-- ==== Sys2Proof/Machine/State.lean ====
section
/-! DEFINITION. The state of the block: plain data, every piece of state the spec names. Registers with a BAR0
offset are one sparse store (Device.regs, Machine/RegMap.lean); this file holds what the spec names beside them. -/
namespace Sys2Proof.Machine

/-- The sparse memories: bytes not listed read as the memory's default byte. -/
structure Memories where
  /-- The 48-bit device address space: DRAM, Glasshouse rows, Kiosk local memories (01 R27); default 0x00 -/
  dev : List Host.Cell := []
  /-- Host memory as the device reaches it over PCIe (15 R409), by bus address; default 0x00 -/
  host : List Host.Cell := []
  /-- The attached flash (16 R429); default 0xFF -/
  flash : List Host.Cell := []
  /-- Kiosk code memories (04 R98): core c of cluster p at p * 0x100000 + c * 0x10000, code RAM of cluster p at p * 0x100000 + 0x40000; default 0x00 -/
  code : List Host.Cell := []
  /-- LR reservations: thread p * 64 + c * 16 + t and the address of its 64-byte granule (04 R114) -/
  resv : List (Nat × Nat) := []
  deriving DecidableEq, Repr

/-- A request to host memory that waits for the link (15 R409). -/
inductive HostReq where
  /-- A write of bytes at a bus address. -/
  | write (addr : Nat) (bytes : List Byte)
  /-- An MSI-X message of a vector. -/
  | message (vector : Nat)
  deriving DecidableEq, Repr

/-- The PCIe function and its link (15 R407 to R415). -/
structure Link where
  /-- The link is in L0 (15 R409) -/
  l0 : Bool := false
  /-- The endpoint answers configuration requests (15 R408) -/
  configReady : Bool := false
  /-- Bus Master Enable (15 R409) -/
  busMaster : Bool := false
  /-- MSI-X Enable (15 R415) -/
  msixEnable : Bool := false
  /-- The function's MSI-X mask (15 R415) -/
  functionMask : Bool := false
  /-- The function is in D3hot (15 R409) -/
  d3hot : Bool := false
  /-- BAR4 window size in GiB (15 R411), reset 64 -/
  bar4GiB : Nat := 64
  /-- DEV_BAR4_BASE as committed by the latest DEV_BAR4_BASE_HI write (15 R412) -/
  bar4Base : Nat := 0
  /-- Base address of BAR0, BAR2 and BAR4 as the host wrote them (15 R411) -/
  bars : List Nat := [0, 0, 0]
  /-- ASPM L1 is enabled; disabled at reset (15 R407) -/
  aspmL1 : Bool := false
  /-- Max Payload Size, code (15 R407) -/
  maxPayload : Nat := 0
  /-- Max Read Request Size, code (15 R407) -/
  maxReadRequest : Nat := 2
  /-- Advanced Error Reporting: Uncorrectable Error Status (15 R407, R409) -/
  aerStatus : Nat := 0
  /-- Subsystem Vendor ID and Subsystem ID, taken from the Boot Configuration Block (15 R410) -/
  subsystem : Nat := 0
  /-- Requests to host memory that wait for the link, oldest first (15 R409) -/
  waiting : List HostReq := []
  /-- MSI-X messages sent, oldest first: the vectors (15 R415) -/
  messages : List Nat := []
  deriving DecidableEq, Repr

/-- What the device last answered to a host access. -/
structure HostAnswer where
  /-- The data of the completion, ascending bytes (15 R412, R416) -/
  data : List Byte := []
  /-- The completion carries the poisoned bit EP (15 R412) -/
  poisoned : Bool := false
  /-- The request received Configuration Request Retry Status (15 R408) -/
  retry : Bool := false
  /-- The request received the standard's answer of D3hot, Unsupported Request (15 R409) -/
  unsupported : Bool := false
  deriving DecidableEq, Repr

/-- The host interface beside the link: mailbox, features, answers (15 R419 to R424). -/
structure HostIf where
  /-- The selector request not yet served (15 R419) -/
  mboxPending : Bool := false
  /-- The request latched at the COMMIT write, 256 bits (15 R423) -/
  featRequest : Nat := 0
  /-- The accepted feature set, 256 bits (15 R423), reset bit 0 alone -/
  featAccepted : Nat := 1
  /-- The latest answer to a host access -/
  answer : HostAnswer := {}
  deriving DecidableEq, Repr
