-- ==== Sys2Proof/Machine/Cells.lean ====
section
/-! DEFINITION. The pavilion array: operand layout, products and accumulation (02 R35 to R59). -/
namespace Sys2Proof.Machine

/-! Formats (05 Table 5.6). -/

/-- Is the code an integer format? -/
def fmtIsInt (c : Nat) : Bool := c == 0x01 || c == 0x02 || c == 0x03

/-- Is the code one of Table 5.6? -/
def fmtKnown (c : Nat) : Bool :=
  fmtIsInt c || (decide (0x10 ≤ c) && decide (c ≤ 0x16)) || c == 0x20 || c == 0x21 || c == 0x22

/-- The element format of a float code. -/
def fmtElem (c : Nat) : FFmt :=
  match c with
  | 0x10 => e4m3
  | 0x11 => e5m2
  | 0x12 => e4m3
  | 0x13 => e5m2
  | 0x14 => e2m3
  | 0x15 => e3m2
  | 0x16 => e2m1
  | 0x20 => bf16
  | 0x21 => fp16
  | _ => fp32

/-- MXFP8? -/
def fmtMx8 (c : Nat) : Bool := c == 0x12 || c == 0x13
/-- MXFP6? -/
def fmtMx6 (c : Nat) : Bool := c == 0x14 || c == 0x15
/-- MXFP4? -/
def fmtMx4 (c : Nat) : Bool := c == 0x16
/-- An MX format? -/
def fmtMx (c : Nat) : Bool := fmtMx8 c || fmtMx6 c || fmtMx4 c
/-- FP8? -/
def fmtFp8 (c : Nat) : Bool := c == 0x10 || c == 0x11
/-- A 16-bit float? -/
def fmtHalf (c : Nat) : Bool := c == 0x20 || c == 0x21

/-- Bits of one stored element. -/
def fmtBits (c : Nat) : Nat :=
  if c == 0x01 || fmtMx4 c then 4 else if fmtMx6 c then 6 else if fmtHalf c then 16
  else if c == 0x03 || c == 0x22 || c == 0 then 32 else 8

/-- A pairing of Table 2.1, weights then activations. -/
def pairingOk (w a : Nat) : Bool :=
  (w == 0x02 && a == 0x02) || (w == 0x01 && a == 0x02) || (w == 0x01 && a == 0x01) || (fmtFp8 w && fmtFp8 a) ||
  (fmtMx8 w && fmtMx8 a) || (fmtMx6 w && (fmtMx6 a || fmtMx8 a)) || (fmtMx4 w && (fmtMx4 a || fmtMx8 a || fmtMx6 a)) ||
  (w == 0x20 && a == 0x20) || (w == 0x21 && a == 0x21)

/-- A pairing that 2:4 sparsity applies to (02 R57). -/
def sparseOk (w a : Nat) : Bool :=
  (w == 0x02 && a == 0x02) || (w == 0x01 && a == 0x02) || (w == 0x01 && a == 0x01) || (fmtFp8 w && fmtFp8 a)

/-- Two weight columns share a row (02 R40): 4-bit weights with wider activations. -/
def columnsShare (w a : Nat) : Bool := (w == 0x01 && a == 0x02) || (fmtMx4 w && !fmtMx4 a)

/-- Weight rows of a tile, without scale or metadata rows (02 Table 2.1). -/
def weightRows (w a : Nat) : Nat := if columnsShare w a then 128 else 256

/-- Scale or metadata rows of a tile (02 Table 2.1, Table 2.5). -/
def extraRows (w a : Nat) (sparse : Bool) : Nat :=
  if sparse then if w == 0x01 && a == 0x01 then 128 else 64
  else if fmtMx8 w then 8 else if fmtMx4 w then if fmtMx4 a then 16 else 8
  else 0

/-- The row count of a TILE (05 Table 5.7). -/
def tileRows (w a : Nat) (sparse : Bool) : Nat := weightRows w a + extraRows w a sparse

/-- Weight elements that one column keeps per pass (02 Table 2.1, Table 2.5). -/
def columnElems (w a : Nat) : Nat :=
  if (w == 0x01 && a == 0x01) || (fmtMx4 w && fmtMx4 a) then 1024 else if fmtHalf w then 256 else 512

/-- Element `i` of a row from byte `off` (02 Table 2.2). -/
def elemCode (fmt : Nat) (row : List Byte) (off i : Nat) : Nat :=
  match fmtBits fmt with
  | 4 => fieldOf (leField row (off + i / 2) 1) (if i % 2 = 0 then 3 else 7) (if i % 2 = 0 then 0 else 4)
  | 6 => fieldOf (leField row (off + 6 * i / 8) 2) (6 * i % 8 + 5) (6 * i % 8)
  | 16 => leField row (off + 2 * i) 2
  | 32 => leField row (off + 4 * i) 4
  | _ => leField row (off + i) 1

/-- The 32-bit words of a 512-byte row. -/
def rowWords (row : List Byte) : List Word := (List.range 128).map (fun i => BitVec.ofNat 32 (leField row (4 * i) 4))

/-- Code of kept weight `i` of column `j` of a tile (02 R40). -/
def weightCode (t : Tile) (j i : Nat) : Nat :=
  if columnsShare t.wfmt t.afmt then elemCode t.wfmt (t.rows.getD (j / 2) []) (j % 2 * 256) i
  else elemCode t.wfmt (t.rows.getD j []) 0 i

/-- Scale code of block `b` of weight column `j` (02 R41); 127 where the format has none. -/
def weightScale (t : Tile) (j b : Nat) : Nat :=
  if fmtMx6 t.wfmt then leField (t.rows.getD j []) (384 + b) 1
  else if fmtMx8 t.wfmt || fmtMx4 t.wfmt then
    let s := columnElems t.wfmt t.afmt / 32
    let g := 512 / s
    leField (t.rows.getD (weightRows t.wfmt t.afmt + j / g) []) (j % g * s + b) 1
  else 127

/-- The metadata nibble of group `g` of column `j` of a sparse tile (02 R58, R59). -/
def sparseNibble (t : Tile) (j g : Nat) : Nat :=
  let c := if t.wfmt == 0x01 && t.afmt == 0x01 then 2 else 4
  let row := t.rows.getD (weightRows t.wfmt t.afmt + j / c) []
  elemCode 0x01 row (j % c * (512 / c)) g

/-- An activation vector as it enters the array: its rows (two in sparse mode, 02 R57) and its scale bytes. -/
structure ActVector where
  /-- Rows -/
  rows : List (List Byte)
  /-- Scale row and first byte of the vector's scales (02 R41) -/
  scales : List Byte
  deriving DecidableEq, Repr

/-- Activation elements per row (02 Table 2.2); MXFP4 and INT4 hold 1,024. -/
def rowElems (fmt : Nat) : Nat := match fmtBits fmt with
  | 4 => 1024
  | 16 => 256
  | _ => 512

/-- Code of activation element `k` (02 R40). -/
def actCode (fmt : Nat) (v : ActVector) (k : Nat) : Nat :=
  elemCode fmt (v.rows.getD (k / rowElems fmt) []) 0 (k % rowElems fmt)

/-- Scale code of activation block `b`. -/
def actScale (fmt : Nat) (v : ActVector) (b : Nat) : Nat :=
  if fmtMx6 fmt then leField (v.rows.getD 0 []) (384 + b) 1
  else if fmtMx8 fmt || fmtMx4 fmt then leField v.scales b 1
  else 127

/-- The pairs (activation index, weight index) that column `j` multiplies, in ascending reduction order (02 R58). -/
def productPairs (t : Tile) (j : Nat) : List (Nat × Nat) :=
  (List.range (columnElems t.wfmt t.afmt)).map (fun i =>
    if t.sparse then
      let nib := sparseNibble t j (i / 2)
      (4 * (i / 2) + (if i % 2 = 0 then nib % 4 else nib / 4), i)
    else (i, i))

/-- The exact integer column sum (02 R43). -/
def intColumn (t : Tile) (v : ActVector) (j : Nat) : Int :=
  (productPairs t j).foldl (fun s p =>
    s + signedOf (fmtBits t.afmt) (actCode t.afmt v p.1) * signedOf (fmtBits t.wfmt) (weightCode t j p.2)) 0

/-- Exact sum of products with the flags its special values raise (02 R47); the empty sum is answered by the first. -/
def sumProducts (ps : List (FVal × FVal)) : FVal × Nat :=
  match ps.map (fun p => (mulF p.1 p.2, isNanF p.1 || isNanF p.2)) with
  | [] => (.fin false 0 0, 0)
  | q :: qs =>
    let gen := (q :: qs).any (fun r => isNanF r.1 && !r.2)
    let nanIn := (q :: qs).any (·.2)
    let s := qs.foldl (fun a r => addF a r.1) q.1
    let clash := isNanF s && (q :: qs).all (fun r => !isNanF r.1)
    (s, flagIf nanIn fNanIn ||| flagIf (gen || clash) fNanGen)

/-- One group of 32 reduction indices of an FP8 or MX column (02 R54): the rounded group sum and its flags. -/
def groupSum (t : Tile) (v : ActVector) (j g : Nat) (ps : List (Nat × Nat)) : FVal × Nat :=
  let sa := actScale t.afmt v g
  let sw := weightScale t j g
  if sa == 0xFF || sw == 0xFF then (.nan, fNanScale ||| fNanIn)
  else
    let s := sumProducts (ps.map (fun p =>
      (decodeF (fmtElem t.afmt) (actCode t.afmt v p.1), decodeF (fmtElem t.wfmt) (weightCode t j p.2))))
    let scaled := scaleF s.1 ((sa : Int) + (sw : Int) - 254)
    let r := opResult [] scaled
    (decodeF fp32 r.1, s.2 ||| (if isNanF scaled then 0 else r.2))

/-- One step of an FP32 chain: RNE32(acc + x), flags for a new NaN or an overflow (02 R54 to R56). -/
def chainAdd (acc : Nat) (x : FVal) : Nat × Nat :=
  let a := decodeF fp32 acc
  let s := addF a x
  let r := opResult [] s
  (r.1, if isNanF a || isNanF x then 0 else r.2)

/-- The FP8 or MX chain of column `j` from initial value `acc` (02 R54). -/
def groupChain (t : Tile) (v : ActVector) (j acc : Nat) : Nat × Nat :=
  let ps := productPairs t j
  let n := columnElems t.wfmt t.afmt * (if t.sparse then 2 else 1) / 32
  let per := ps.length / n
  (List.range n).foldl (fun a g =>
    let s := groupSum t v j g ((ps.drop (g * per)).take per)
    let r := chainAdd a.1 s.1
    (r.1, a.2 ||| s.2 ||| r.2)) (acc, 0)

/-- The BF16 or FP16 fused chain of column `j` (02 R55). -/
def fusedChain (t : Tile) (v : ActVector) (j acc : Nat) : Nat × Nat :=
  (productPairs t j).foldl (fun a p =>
    let x := decodeF (fmtElem t.afmt) (actCode t.afmt v p.1)
    let w := decodeF (fmtElem t.wfmt) (weightCode t j p.2)
    let nanIn := isNanF x || isNanF w
    let prod := mulF x w
    let r := chainAdd a.1 prod
    (r.1, a.2 ||| r.2 ||| flagIf nanIn fNanIn ||| flagIf (isNanF prod && !nanIn) fNanGen)) (acc, 0)

/-- One vector against one column: the entry's new 48-bit pattern and the flags. -/
def columnResult (t : Tile) (v : ActVector) (j : Nat) (old : BitVec 48) : BitVec 48 × Nat :=
  if fmtIsInt t.wfmt then (BitVec.ofInt 48 (old.toInt + intColumn t v j), 0)
  else
    let r := if fmtHalf t.wfmt then fusedChain t v j (old.toNat % 2 ^ 32) else groupChain t v j (old.toNat % 2 ^ 32)
    (BitVec.ofNat 48 r.1, r.2)

/-- One vector through the array into an accumulator entry (02 R36, R43, R54, R55). -/
def vectorResult (t : Tile) (v : ActVector) (old : AccEntry) : AccEntry × Nat :=
  let outs := (List.range 256).map (fun j => columnResult t v j (old.cols.getD j 0))
  ({ isFloat := !fmtIsInt t.wfmt, cols := outs.map (·.1) }, outs.foldl (fun a o => a ||| o.2) 0)

/-! The store of a pavilion. -/

/-- Accumulator entry `e` of bank `b` of pavilion `p`; one that the command has not written is zero after a KILL, and
otherwise free (02 R39). -/
def accOf (d : Device) (p b e : Nat) : AccEntry :=
  let v := pavOf d p
  let k := b * 1024 + e % 1024
  tabGet (match v.era with
    | none => {}
    | some n => { isFloat := (Config.unwritten n (k * 257 + 256)).toNat % 2 == 1,
                  cols := (List.range 256).map (fun j => Config.unwritten n (k * 257 + j)) }) v.acc k

/-- Replace an accumulator entry. -/
def setAcc (p b e : Nat) (v : AccEntry) (d : Device) : Device :=
  modPav p (fun x => { x with acc := tabPut (b * 1024 + e % 1024) v x.acc }) d

/-- Arithmetic flags are raised in PV_ARITH_FLAGS and in the running command's record (02 R64). -/
def raiseFlags (p flags : Nat) (d : Device) : Device :=
  d |> orBits (PV_ARITH_FLAGS p) flags |> modPav p (fun v => { v with record := v.record ||| flags })

/-- TILE: the rows go to the shadow registers and await the swap wave (02 R37). -/
def loadTile (p w a : Nat) (sparse : Bool) (row n : Nat) (d : Device) : Device :=
  let rows := (List.range n).map (fun i => rowBytes d p ((row + i) % 65536))
  modPav p (fun v => { v with shadow := { wfmt := w, afmt := a, sparse := sparse, rows := rows }, swapDue := true }) d

/-- The swap wave: the shadow tile becomes active (02 R37). -/
def swapWave (p : Nat) (d : Device) : Device :=
  modPav p (fun v => if v.swapDue then { v with active := v.shadow, shadow := v.active, swapDue := false } else v) d

/-- Vector `k` of a STREAM: its rows and scales (05 Table 5.7, 02 R41). -/
def streamVector (d : Device) (p : Nat) (t : Tile) (row step scaleRow k : Nat) : ActVector :=
  let r := row + k * step
  let rows := if t.sparse then [rowBytes d p (r % 65536), rowBytes d p ((r + 1) % 65536)] else [rowBytes d p (r % 65536)]
  let s := if fmtMx4 t.afmt then 32 else 16
  let g := 512 / s
  { rows := rows, scales := sliceBytes (rowBytes d p ((scaleRow + k / g) % 65536)) (k % g * s) s }

/-- What a vector through weight registers that the command has not loaded gives: a free entry and free flags (02 R39). -/
def unloadedResult (n : Nat) : AccEntry × Nat :=
  ({ isFloat := (Config.unwritten n 256).toNat % 2 == 1, cols := (List.range 256).map (Config.unwritten n) },
    (Config.unwritten n 257).toNat % 256)

/-- Rows `a` to `a + n`, wrapping at the end of the Glasshouse. -/
def rowRange (a n : Nat) : List Nat := (List.range n).map (fun i => (a + i) % 65536)

/-- Scale rows that a STREAM of `n` vectors reads for an activation format (02 R41). -/
def streamScaleRows (afmt n : Nat) : Nat :=
  if fmtMx8 afmt then (n + 31) / 32 else if fmtMx4 afmt then (n + 15) / 16 else 0

/-- The rows that a STREAM reads: those of its vectors, two each in sparse mode, and its scale rows (02 R41, R57). -/
def streamRows (d : Device) (p n row step scaleRow : Nat) : List Nat :=
  let t := (pavOf (swapWave p d) p).active
  (List.range n).flatMap (fun k => rowRange (row + k * step) (if t.sparse then 2 else 1)) ++
    rowRange scaleRow (streamScaleRows t.afmt n)

/-- STREAM: `n` vectors through the active tile into consecutive entries (02 R36 to R38, 05 Table 5.7). -/
def streamVectors (p n row step scaleRow bank entry : Nat) (d : Device) : Device :=
  let d := swapWave p d
  forEach (List.range n) (fun k d =>
    let t := (pavOf d p).active
    if t.rows.isEmpty then
      let r := unloadedResult d.freeCtr
      d |> setAcc p bank (entry + k) r.1 |> raiseFlags p r.2 |> nextFree
    else
      let r := vectorResult t (streamVector d p t row step scaleRow k) (accOf d p bank (entry + k))
      d |> setAcc p bank (entry + k) r.1 |> raiseFlags p r.2) d

/-- ACC_INIT: `n` entries to zero or to values from rows (02 R38, 05 Table 5.7); a NaN that enters so sets NAN_IN
(02 R47). -/
def initAcc (p n bank entry : Nat) (fromRow : Option Nat) (float : Bool) (d : Device) : Device :=
  forEach (List.range n) (fun k d =>
    let words := match fromRow with
      | none => []
      | some a => rowWords (rowBytes d p ((a + 2 * k) % 65536)) ++ rowWords (rowBytes d p ((a + 2 * k + 1) % 65536))
    let cols := (List.range 256).map (fun j =>
      let w : Word := words.getD j 0
      if float then BitVec.ofNat 48 w.toNat else w.signExtend 48)
    let nan := float && words.any (fun w => isNanF (decodeF fp32 w.toNat))
    d |> setAcc p bank (entry + k) { isFloat := float, cols := cols } |> raiseFlags p (flagIf nan fNanIn)) d

end Sys2Proof.Machine
end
# # #
▶ **TASK OBJECTIVE**: Of the entries listed above, reproduce only the lines starting at the line containing "else (i, i))" and ending at the line containing "def sumProducts (ps". Include both, exactly as they stand.

▶ **EXPECTED ANSWER**:
    else (i, i))

/-- The exact integer column sum (02 R43). -/
def intColumn (t : Tile) (v : ActVector) (j : Nat) : Int :=
  (productPairs t j).foldl (fun s p =>
    s + signedOf (fmtBits t.afmt) (actCode t.afmt v p.1) * signedOf (fmtBits t.wfmt) (weightCode t j p.2)) 0

/-- Exact sum of products with the flags its special values raise (02 R47); the empty sum is answered by the first. -/
def sumProducts (ps : List (FVal × FVal)) : FVal × Nat :=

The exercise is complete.